Some of my fave shots from the Quidditch World Cup VII in North Myrtle Beach, SC two weekends ago. Taken with the 6D and the 70-200mm f/2.8 IS II.


----------



## Sporgon (Apr 17, 2014)

You're pictures are good - nice sharp shallow dof action shots with the 6D, but what _are_ those guys doing !?


----------



## sagittariansrock (Apr 17, 2014)

I would hold off playing this game until flying brooms (with nice, soft seats) are widely available. This just looks like trouble to me. You do NOT want to fall on your broom!


----------



## cheeseheadsaint (Apr 17, 2014)

They are playing quidditch! The sport based off the broomstick sport of the Harry Potter series. The third photo is a seeker(yellow headband) trying to catch the snitch(the snitch sock with the ball). The players with the white headbands are chasers which attempt to shoot the quaffle(the slightly deflated volleyball) into one of three hoops. The green headband marks a keeper which is responsible for guarding the hoops but also does what chasers do. 

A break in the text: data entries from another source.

-- ==== Sys2Proof/Tests/Slice0.lean ====
section
/-! SUPPORT. Tests of one step or one operation each, their expected values from the manual's tables, and one witness for
the hypotheses of each statement of Sys2Proof/Certificates/Slice0/Obligations.lean. -/

namespace Sys2Proof.Tests

open Sys2Proof.Machine

set_option Elab.async false

/-! ### States and helpers -/

/-- The state after a command. -/
def after (c : Instr) (s : State) : State :=
  match exec c s with
  | .next t => t
  | .fault _ => s
  | .refused _ => s

/-- Locked at 48 kHz with a run of 256 frames counted. -/
def locked : State := { State.reset with rate := { State.reset.rate with state := .locked, lockedClass := some .k48, run := some 256 } }

/-- Acquiring, with an acquisition list of class 48K. -/
def acquiring (l : List Nat) : State :=
  { State.reset with rate := { State.reset.rate with state := .acquiring, acquisition := l, acquisitionClass := some .k48, run := some 256 } }

/-- A voice with a target of 60 against note 57 in a given renderer state. -/
def voiceIn (state : RenderState) (fade : Nat) : Voice :=
  { res := { binding := 0, plan := planAtReset .scalar 2 none, staged := none, target := some 60, goal := some 96, basis := some ⟨.scalar, .none⟩ }
    ren := { RenderRecord.atReset with state := state, fade := fade, hasTarget := true, interval := some 96 } }

/-- Locked, holding note 57, with voice 0 sounding and the other voices without a target. -/
def singing : State :=
  { locked with
    decider := ⟨.held 57, 4⟩
    voices := { State.reset.voices with v0 := voiceIn .sounding 8 } }

/-- A note event due. -/
def withNote (e : NoteEvent) (s : State) : State := { s with due := { s.due with note := some e } }

/-- The chord line in a state of its own. -/
def withLine (f : Line → Line) (s : State) : State := { s with line := f s.line }

/-- A cue list of one step that does nothing, entered with condition `a` at count `n`. -/
def inCue (a : Advance) (n len : Nat) (wrap : Bool) (s : State) : State :=
  { s with tables := { s.tables with cueLength := len, wrap := wrap }, cue := ⟨some 0, n, true, a⟩ }

/-! ### Well-formedness: each check refuses an ill-formed command -/

theorem test_measurement_period_range : (Instr.measurement 65536 (.found 31 8) .first).wellFormed = false := by decide
theorem test_measurement_confidence_range : (Instr.measurement 65536 (.found 3491 16) .first).wellFormed = false := by decide
theorem test_measurement_accepted : (Instr.measurement 65536 (.found 32768 15) .first).wellFormed = true := by decide
theorem test_character_start_high : (Instr.character 1#12 1#12 0#12).wellFormed = false := by decide
theorem test_false_start_low : (Instr.falseStart true false false).wellFormed = false := by decide
theorem test_command_not_fetch : (Instr.commandTransaction .psel [0#8]).wellFormed = false := by decide
theorem test_cueload_seven_pairs :
    (Instr.cueload .panel 0#8 ⟨0#8, 0#8, 0#8, 0#8, ⟨0#8, 0#8, 0#8, 0#8, 0#8⟩, 0#8, 0#8, 0#8, 0#16, List.replicate 8 (0#8, 0#8)⟩).wellFormed =
      false := by decide

/-! ### Records (section 10.7, Table 10.1, R167) -/

theorem test_decode_setkey : decodeRecord .panel 0x10#8 [7#8, 1#8] = .command (.setkey .panel 7#8 1#8) := by decide
theorem test_decode_locksw_stage : decodeRecord .stage 0x15#8 [0x20#8] = .refused .notPermitted := by decide
theorem test_decode_unknown : decodeRecord .panel 0x18#8 [] = .refused .unknown := by decide
theorem test_decode_hush_format : decodeRecord .stage 0x16#8 [0#8] = .refused .format := by decide
theorem test_decode_rate_big_endian :
    decodeRecord .panel 0x42#8 [1#8, 0#8, 0#8, 0xfd#8, 0x70#8, 1#8, 2#8, 0x90#8, 1#8] =
      .command (.remeasure .panel ⟨1#8, 0#8, 64880#24, 66192#24⟩) := by decide
theorem test_table_words_spell_nothing : decodeTableWord 8 0x10 = none := rfl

If you fall off your broom, you have to run back and touch your hoops before resuming play. The black headband denotes the beater position in which they use dodgeballs to knock players off their broom(like dodgeball, if you're hit, you are out.)

As shown here with the purple bludger thrown in order to void the shot made by the chaser.





It's a full contact co-ed sport. It gets rough at times but it's a ton of fun.





I also play quidditch but our school's team isn't competitive.


----------



## Sporgon (Apr 17, 2014)

Well ! I've heard of 'holding your own' in competition but this gives the phrase a whole new meaning.


----------



## expatinasia (Apr 17, 2014)

cheeseheadsaint said:


> Some of my fave shots from the Quidditch World Cup VII in North Myrtle Beach, SC two weekends ago.



Is this another of those "*World Cups* that only really involve Americans?   8)


----------



## cheeseheadsaint (Apr 19, 2014)

Actually there were several international teams(mainly in canada)! The second photo is a player from the University of Sydney. We had Australia, Canada and a UK snitch


----------